Substituting wire diameters will require a different constant to be used which means generic values from a chart are not suitable. Variations in wire size can be significant and increase the differences between methods used. For example, a diameter difference of 0.001 inch (0.0254 mm) in the wires will change the reading by 0.003 inch (0.0762 mm) because they are seating in a 60° included angle. Measurements of pitch diameter using devices that contact the thread in different ways or over a greater area of contact will not produce accurate results.

The awkward nature of this measurement has led to the development of other devices in an attempt to make it easier to perform, but there can be pitfalls in using them, especially if the pitch diameter is close to product limits. One such instrument is the trusty ‘pitch’ mike used by screw machine operators around the world. The simple version of these devices incorporates a conical spindle and a rear anvil that looks like a miniature v-block.

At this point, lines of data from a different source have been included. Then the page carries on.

-- ==== Sys2Proof/Machine/Sender.lean ====
section
/-! DEFINITION. The sender's side: freezing a plan, the burst on air, outcomes, backoff and the burst's end (R15, R16,
R18, R125, R126, R129 to R137). -/

namespace Sys2Proof.Machine

/-! ## Freezing (R125, R126) -/

/-- The local clock has reached 32 ticks before the plan's local start: 16 × now ≥ p − 512 (R125). -/
def State.freezeDue (s : State) (p : Plan) : Bool := 0 ≤ sdiff16 (ofTick s.now) (p.start - 512)

/-- The aim of a plan: its target and its own instant (R125). -/
def Plan.aim (p : Plan) : Aim := (p.target, p.instant)

/-- The frames of the burst that is built for a plan (R126). -/
def State.buildBurst (s : State) (p : Plan) : List FrameRec × State :=
  let (el, s) := State.eligible (some p.aim) s.store.queue s
  (s.burstFor el p.target, s)

/-- The chosen cells move into the in-flight burst, in order (R110, R126). -/
def State.takeBurst (s : State) (fs : List FrameRec) : State :=
  s.storeWith fun st =>
    { st with queue := st.queue.filter fun f => !(fs.any fun g => g.serial = f.serial), burst := fs }

/-- The plan is frozen with its burst, and its claim re-requested with the burst's span (R126). -/
def State.freezeWith (s : State) (p : Plan) (fs : List FrameRec) : State :=
  let p := { p with winStop := p.winStart + ticks (burstSpan fs) }
  State.claimPlan ((s.takeBurst fs).planWith fun q => { q with state := .frozen, plan := some p }) p

/-- The two questions of freezing, asked in order, both at the plan's own instant (R125; assumption log entry 49). -/
def State.freezeTests (s : State) (p : Plan) : Bool × State :=
  match s.timingTest p.target (some p.instant) with
  | (false, s) => (false, s)
  | (true, s) => s.ask p.target p.cls (some p.aim)

/-- A plan freezes, or is dropped (R125). A burst that comes out empty drops it as well (assumption log entry 28). -/
def State.freeze (s : State) (p : Plan) : State :=
  match s.freezeTests p with
  | (false, s) => s.dropPlan
  | (true, s) =>
    match s.buildBurst p with
    | ([], s) => s.dropPlan
    | (fs, s) => s.freezeWith p fs

/-- The open plan whose freezing is due. -/
def State.dueFreeze (s : State) : Option Plan :=
  if s.planner.state = .open then s.planner.plan.filter s.freezeDue else none

/-- PLAN_FREEZE (R125). -/
def execPlanFreeze (t : Sixteenth) (s : State) : Host.Outcome State Fault Refusal :=
  let s := s.enter t
  match s.dueFreeze with
  | some p => conclude (s.freeze p)
  | none => conclude s

/-! ## DATA on air (R15, R129) -/

/-- The DATA frame of a cell, built when its place in the burst comes up (R129). -/
def State.dataFrame (s : State) (p : Plan) (f : FrameRec) (more : Bool) : DataFrame :=
  { cls := f.cls, more := more, transmitter := s.own, nextHop := p.target, origin := f.origin
    destination := f.destination, sequence := f.sequence, hopLimit := f.hopLimit, payload := f.payload }

/-- The first frame of what remains of the burst is sent from `start` on: the sender is SENDING (R15). -/
def State.sendData (s : State) (p : Plan) (f : FrameRec) (start : Sixteenth) : State :=
  let d := s.dataFrame p f (1 < s.store.burst.length)
  let s := s.send .burstData p.channel start d.bytes
  s.planWith fun q =>
    { q with
      tx := .sending
      txSequence := f.sequence
      txEnd := start + sixteenths (16 * airtime (dataLength f.payload.length)) }

/-! ## The burst begins (R129) -/

/-- The burst begins on air (R129, R157): the plan is in BURST, the hold begins. -/
def State.beginBurst (s : State) (p : Plan) (f : FrameRec) : State :=
  let s := s.planWith fun q => { q with state := .burst }
  (s.sendData p f p.start).loseBegun fun c => c.kind.isTransmission

/-- The frozen plan whose local start has been reached, with the first frame of its burst. -/
def State.dueBurst (s : State) : Option (Plan × FrameRec) :=
  if s.planner.state = .frozen then
    match s.planner.plan, s.store.burst with
    | some p, f :: _ => if reached s.now (tickOf p.start) then some (p, f) else none
    | _, _ => none
  else none

/-- BURST_START (R129). An ALARM burst ends an open refresh listen (R156); a radio that is held then takes the claim from
the plan (R157, R158). -/
def execBurstStart (t : Sixteenth) (s : State) : Host.Outcome State Fault Refusal :=
  let s := s.enter t
  match s.dueBurst with
  | some (p, f) =>
    match s.radioFor p.claim with
    | some free => conclude (free.beginBurst p f)
    | none => conclude s.losePlan
  | none => conclude s

/-- The DATA has been sent (R15): the sender listens for the ACK until 12 ticks after the DATA's end. -/
def State.awaitAck (s : State) (o : Operation) : State :=
  let stop := tickOf s.planner.txEnd
  if s.tooLate stop then s.endBurst
  else (s.listen .ackWait o.channel stop (stop + 12)).planWith fun q => { q with tx := .awaiting }

/-- DATA_SENT (R15). -/
def execDataSent (t : Sixteenth) (s : State) : Host.Outcome State Fault Refusal :=
  let s := s.enter t
  match s.answering .burstData with
  | some o => conclude (s.answered.awaitAck o)
  | none => conclude s

/-! ## A DATA without an ACK (R134, R135) -/

/-- The attempt counts after a failure (R134, step 1). -/
def FrameRec.failed (f : FrameRec) (st : Settings) : FrameRec :=
  { f with total := f.total + 1, hops := if f.hops < st.perHopLimit then f.hops + 1 else f.hops }

/-- The reroute of an uplink frame that has used up its hop attempts (R134, step 3). -/
def FrameRec.rerouted (f : FrameRec) (st : Settings) (p : Plan) : FrameRec :=
  if f.binding = .uplink && st.perHopLimit ≤ f.hops then
    { f with lastFail := if p.evicted then f.lastFail else some p.target, hops := 0 }
  else f

/-- The factor r of a backoff from the `n`-th random draw: 1 to 2^min(h, 3) (R135). The draw is a free value
(assumption log entry 5). -/
def backoffFactor (n hops : Nat) : Nat := 1 + Config.freeDraw n % 2 ^ min hops 3

/-- The backoff of a frame whose DATA was found without an ACK at `found`: r beat intervals of the failed target
(R135). -/
def State.backoffUntil (s : State) (found : Tick) (f : FrameRec) (exponent : Nat) : Tick :=
  found + ticks (backoffFactor s.draws f.hops * 2 ^ exponent)

/-- The frame of the DATA under way rewritten in the burst. -/
def State.putHead (s : State) (f : FrameRec) : State :=
  s.storeWith fun st => { st with burst := f :: st.burst.drop 1 }

/-- The backoff of a failed frame is set, unless its target has been evicted (R135). -/
def State.setBackoff (s : State) (found : Tick) (p : Plan) (f : FrameRec) : State :=
  match (s.nbrOf p.target).bind fun r => r.schedule with
  | some c =>
    if p.evicted then s.putHead f
    else { s.putHead { f with backoff := some (s.backoffUntil found f c.exponent) } with draws := s.draws + 1 }
  | none => s.putHead f

/-- The disposal of a frame without an ACK (R134). -/
def State.failFrame (s : State) (found : Tick) (p : Plan) (f : FrameRec) : State :=
  let f := f.failed s.settings
  if s.settings.totalLimit ≤ f.total then (s.putHead f).leave State.runScan f .exhausted
  else s.setBackoff found p (f.rerouted s.settings p)

/-- A DATA is found without an ACK at `found`: Q sample 0 with the review it calls for, then the disposal, then the
burst's end (R88, R134, R136; assumption log entry 45). -/
def State.noAck (s : State) (found : Tick) : State :=
  match s.planner.plan, s.store.burst with
  | some p, f :: _ =>
    let s := if p.evicted then s else (s.takeQ p.target false).reviewIfDue
    (s.failFrame found p f).endBurst
  | _, _ => s.endBurst

/-- AWAITING_EMPTY (R15). -/
def execAwaitingEmpty (t : Sixteenth) (s : State) : Host.Outcome State Fault Refusal :=
  let s := s.enter t
  match s.emptied .ackWait with
  | some o => conclude (s.answered.noAck o.stop)
  | none => conclude s

/-! ## An accepted ACK (R16, R130 to R133) -/

/-- The frame is the ACK of the DATA just sent (R16). -/
def State.accepts (s : State) (p : Plan) (k : AckFrame) : Bool :=
  k.transmitter == p.target && k.addressee == s.own && k.sequence == s.planner.txSequence

/-- What an accepted ACK says of the neighbor's hold (R17, R76). -/
def AckFrame.holds (k : AckFrame) : Bool :=
  match k.kind with
  | .go => false
  | .noroute => k.flow = .hold
  | _ => true

/-- What an accepted ACK brings to the Neighbor Unit and the Route Unit (R73, R93, R130). -/
def State.ackIntake (s : State) (p : Plan) (k : AckFrame) (level : BitVec 8) : State :=
  let a := p.target
  let s := (s.takeSignal a level).takeQ a true
  let s := s.takeSample a .ack p.instant (p.start - BitVec.ofInt 36 k.timingError)
  let s := ((s.takeAckSchedule a p.instant k).setHeld a k.holds).takeGrant a k.grant
  let s := if k.kind = .noroute then (s.updNbr a fun r => { r with cost := 4095 }).callReview else s
  s.reviewIfDue

/-- The start of the next DATA after an ACK captured at `c`: 35 ticks on (R9). -/
def nextDataStart (c : Sixteenth) : Sixteenth := c + 560

/-- The burst goes on after a GO with its next frame, if one remains (R18, R131). -/
def State.continueBurst (s : State) (p : Plan) (f : RxFrame) : State :=
  let next := nextDataStart f.capture
  if s.store.burst.isEmpty || p.evicted || s.tooLate (tickOf next) then s.endBurst
  else s.planWith fun q => { q with tx := .spacing, txNext := next }

/-- The disposal of the frame of an accepted ACK (R131 to R133). -/
def State.disposeAcked (s : State) (p : Plan) (r : FrameRec) (k : AckFrame) (f : RxFrame) : State :=
  match k.kind with
  | .go => (s.leave State.runScan r (.forwarded p.target)).continueBurst p f
  | .hold => (s.leave State.runScan r (.forwarded p.target)).endBurst
  | .full => s.endBurst
  | .noroute =>
    match r.binding with
    | .bound _ => (s.leave State.runScan r (.noroute p.target)).endBurst
    | _ => s.endBurst

/-- An accepted ACK is taken (R130). -/
def State.acked (s : State) (k : AckFrame) (f : RxFrame) : State :=
  match s.planner.plan, s.store.burst with
  | some p, r :: _ =>
    let s := if p.evicted then s else s.ackIntake p k f.signal
    s.disposeAcked p r k f
  | _, _ => s.endBurst

/-- The tick at which a received frame ended (R8, R135). -/
def frameEnd (f : RxFrame) : Tick := tickOf (f.capture + sixteenths (16 * airtime f.bytes.length))

/-- A frame taken in TAKING (R16). The intake of a beacon comes before the handling of the DATA it leaves without an
ACK (assumption log entry 55). -/
def State.takeFrame (s : State) (f : RxFrame) : State :=
  match readFrame f.bytes with
  | some (.ack k) => if s.planner.plan.any fun p => s.accepts p k then s.acked k f else s.noAck (frameEnd f)
  | some (.beacon b) => (s.intake State.runScan b f.capture f.signal).noAck (frameEnd f)
  | some (.data _) => s.noAck (frameEnd f)
  | none => s.countBadCheck.noAck (frameEnd f)

/-- TAKING_FRAME_END (R16). -/
def execTakingFrameEnd (t : Sixteenth) (f : RxFrame) (s : State) : Host.Outcome State Fault Refusal :=
  let s := s.enter t
  match s.delivering .ackWait with
  | some _ => conclude (s.answered.takeFrame f)
  | none => conclude s

/-- The next DATA of the burst, or the burst's end when the target has been evicted meanwhile (R18, R70). An eviction during
SPACING forbids a further DATA, and no rule says when that burst ends: its frames stay in it until SPACING_END, where it
ends here (assumption log entry 74). -/
def State.nextData (s : State) : State :=
  match s.planner.plan, s.store.burst with
  | some p, f :: _ => if p.evicted then s.endBurst else s.sendData p f s.planner.txNext
  | _, _ => s.endBurst

/-- SPACING_END (R18). -/
def execSpacingEnd (t : Sixteenth) (s : State) : Host.Outcome State Fault Refusal :=
  let s := s.enter t
  if s.planner.tx = .spacing && reached s.now (tickOf s.planner.txNext) then conclude s.nextData else conclude s

end Sys2Proof.Machine
end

Pitch micrometer anvils do not measure pitch diameter as an isolated element because they contact the thread along the flanks of the form compared to thread wires that contact the form at the pitch line only. The differences in the readings can amount to several thousandths of an inch or as much as 0.1 mm or more. These discrepancies can be reduced if the micrometer is set to a calibrated thread plug gage of the same size and pitch of the thread to be measured. But if the thread form is poor, variations because of this will directly affect results.

Thread comparators that employ threaded rolls or segments as their contacts can cause the same problems, particularly if the wrong type is used. Multi-rib or “functional” rolls on these instruments engage several threads at one time so pitch errors in the product have a significant effect on the readings obtained. If you intend to use these devices for pitch diameter measurements, ask their maker to supply rolls or segments specifically for this purpose.

Optical comparators or toolmaker’s microscopes are essential for measuring thread form and may be used with overlay charts to qualify overall thread size. However, like other devices, they do not check pitch diameter as a single element and deviations can be significant.

  The “three-wire” method of measuring pitch diameter is used around the world by fixed limit gage makers or laboratories that calibrate them. In their case however, they use instruments that are more accurate than the usual micrometer, special measuring forces and work in a controlled climate facility to do so.